Two-thirds of Dutch people are concerned about the consequences of climate change in their own lives and want action as soon as possible, according to recent research by the Social and Cultural Planning Office. But many citizens also feel that measures are being ‘forced’ and are concerned about the impact on their wallets.
Residents do not feel involved enough with natural gas-free living, a survey showed survey in seven pioneering ‘natural gas-free’ neighborhoods.
That is a risk for the climate plans. Dissatisfied residents are more likely to oppose local wind and solar parks and heat networks. And with a heat network, the financial feasibility is endangered, because such a network only becomes profitable if a large majority of the residents want to become customers.
So professional sustainability people try to learn lessons from the pioneering work in Terheijden. “The exceptional thing about Terheijden is that a story is told,” says anthropologist Ragnhild Scheifes, who does a lot of consultancy work for green citizen initiatives. Commissioned by entrepreneur Pim de Ridder, the province of Noord-Brabant and network company Enexis, she did one and a half years of fieldwork in Terheijden. “It is the story of ‘putting your shoulders underneath’, which fits the history of the village. And there is conviviality and professionalism. ”
Setting up a local heating company is complex. Scheifes sees enthusiastic citizens in the country who are not getting any further, or companies that are unable to get a foothold locally. “Companies say they work with an energy cooperative, but often it turns out that they are a club of five retired men,” says Scheifes. “These men know everything about technology, but little about communication. And the key figures from the community, the people from the village or the neighborhood that everyone knows, are often not among them.”
The fact that De Ridder grew up in Terheijden almost automatically gives him credit in the village. But Scheifes is convinced that residents’ collectives can also find a common story elsewhere. In Oudewater in the Groene Hart, where she supervises a project herself, three local farmers are actively involved. Farmers, traditionally used to the changing landscape, are now tackling subsidence and the energy transition. “They caught on to that story.”
In Terheijden, says the anthropologist, not everyone is convinced by the green plans. There too there is mistrust, there are skeptics – and not necessarily less than elsewhere. During the tour of the Thomashof, some residents say that, unlike their neighbors, they do not participate, or not yet. None of them want to contribute to this article.
But the large middle group that does not want to dwell on something as abstract as a heat network is sensitive to the ‘honest story’ from the village, Scheifes thinks. The 3,000 euros subsidy per household that was made available from the Living Labs project of the Interior, does the rest.
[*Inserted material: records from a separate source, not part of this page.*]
theorem issueFetch_changes {pt : Part → Bool} {s0 : State} (s : State) (c : Cmd) (b : List Byte) (hK : Changes pt s0 s)
    (h_drawn : pt .drawn = true) (h_objects : pt .objects = true) (h_tallies : pt .tallies = true) (h_devMem : pt .devMem = true)
    (h_staging : pt .staging = true) (h_pairs : pt .pairs = true) (h_slots : pt .slots = true) (h_cmds : pt .cmds = true)
    (h_txa : pt .txa = true) (h_sdx : pt .sdx = true) (h_rsv : pt .rsv = true) (h_mdc : pt .mdc = true) (h_tok : pt .tok = true)
    (h_bat : pt .bat = true) (h_pools : pt .pools = true) (h_net : pt .net = true) (h_fed : pt .fed = true) (h_evt : pt .evt = true)
    (h_trace : pt .trace = true) : Changes pt s0 (issueFetch s c b) := by
  unfold issueFetch
  repeat' (with_reducible first
      | assumption | apply fetchGranule_changes | apply refuseIssue_changes | apply setOutput_changes | apply finishCmd_changes
      | apply readChecked_changes | apply Changes.foldl | apply Changes.foldlFst | apply Changes.foldlSnd | refine Changes.fst ‹_› ?_
      | refine Changes.snd ‹_› ?_ | intro _ | extract_lets | split | dsimp +zetaDelta only)

theorem issueAlloc_changes {pt : Part → Bool} {s0 : State} (s : State) (c : Cmd) (b : List Byte) (hK : Changes pt s0 s)
    (h_drawn : pt .drawn = true) (h_objects : pt .objects = true) (h_tallies : pt .tallies = true) (h_devMem : pt .devMem = true)
    (h_pairs : pt .pairs = true) (h_slots : pt .slots = true) (h_cmds : pt .cmds = true) (h_arbs : pt .arbs = true)
    (h_txa : pt .txa = true) (h_sdx : pt .sdx = true) (h_rsv : pt .rsv = true) (h_mdc : pt .mdc = true) (h_tok : pt .tok = true)
    (h_bat : pt .bat = true) (h_pools : pt .pools = true) (h_net : pt .net = true) (h_fed : pt .fed = true) (h_evt : pt .evt = true)
    (h_trace : pt .trace = true) : Changes pt s0 (issueAlloc s c b) := by
  unfold issueAlloc
  repeat' (with_reducible first
      | assumption | apply refuseIssue_changes | apply modCmd_changes | apply poolRequest_changes | intro _ | extract_lets | split
      | dsimp +zetaDelta only | refine Changes.put ?_)

theorem issueFree_changes {pt : Part → Bool} {s0 : State} (s : State) (c : Cmd) (b : List Byte) (hK : Changes pt s0 s)
    (h_drawn : pt .drawn = true) (h_objects : pt .objects = true) (h_tallies : pt .tallies = true) (h_devMem : pt .devMem = true)
    (h_pairs : pt .pairs = true) (h_slots : pt .slots = true) (h_cmds : pt .cmds = true) (h_txa : pt .txa = true)
    (h_sdx : pt .sdx = true) (h_rsv : pt .rsv = true) (h_mdc : pt .mdc = true) (h_tok : pt .tok = true) (h_bat : pt .bat = true)
    (h_pools : pt .pools = true) (h_net : pt .net = true) (h_fed : pt .fed = true) (h_evt : pt .evt = true)
    (h_trace : pt .trace = true) : Changes pt s0 (issueFree s c b) := by
  unfold issueFree
  repeat' (with_reducible first
      | assumption | apply refuseIssue_changes | apply presentFree_changes | intro _ | split | refine Changes.put ?_)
Former soldier Werner Ceelen (75), who lives with his wife Tineke in a spacious and bright house on Thomashof, criticizes the national plans for natural gas-free living. “It didn’t have to be so hasty, there is still plenty of gas on earth.”
Ceelen has “no interest at all” in spending money on the new heat network, he says. “Everyone can say that your house is worth more, but I don’t find that all that interesting. It may sound a bit selfish, but the only thing we still find important is a nice old age. But I didn’t want to set myself apart from the rest.”
“From the people here at the square,” explains his wife.
And it was quite attractive financially, she says. The energy cooperative has calculated everything: the subsidy covers all their connection costs.
He: „You still have the misery of digging. If only the street had to open again for our house… It was financially neutral, that is black or white. So we’ll just join in.”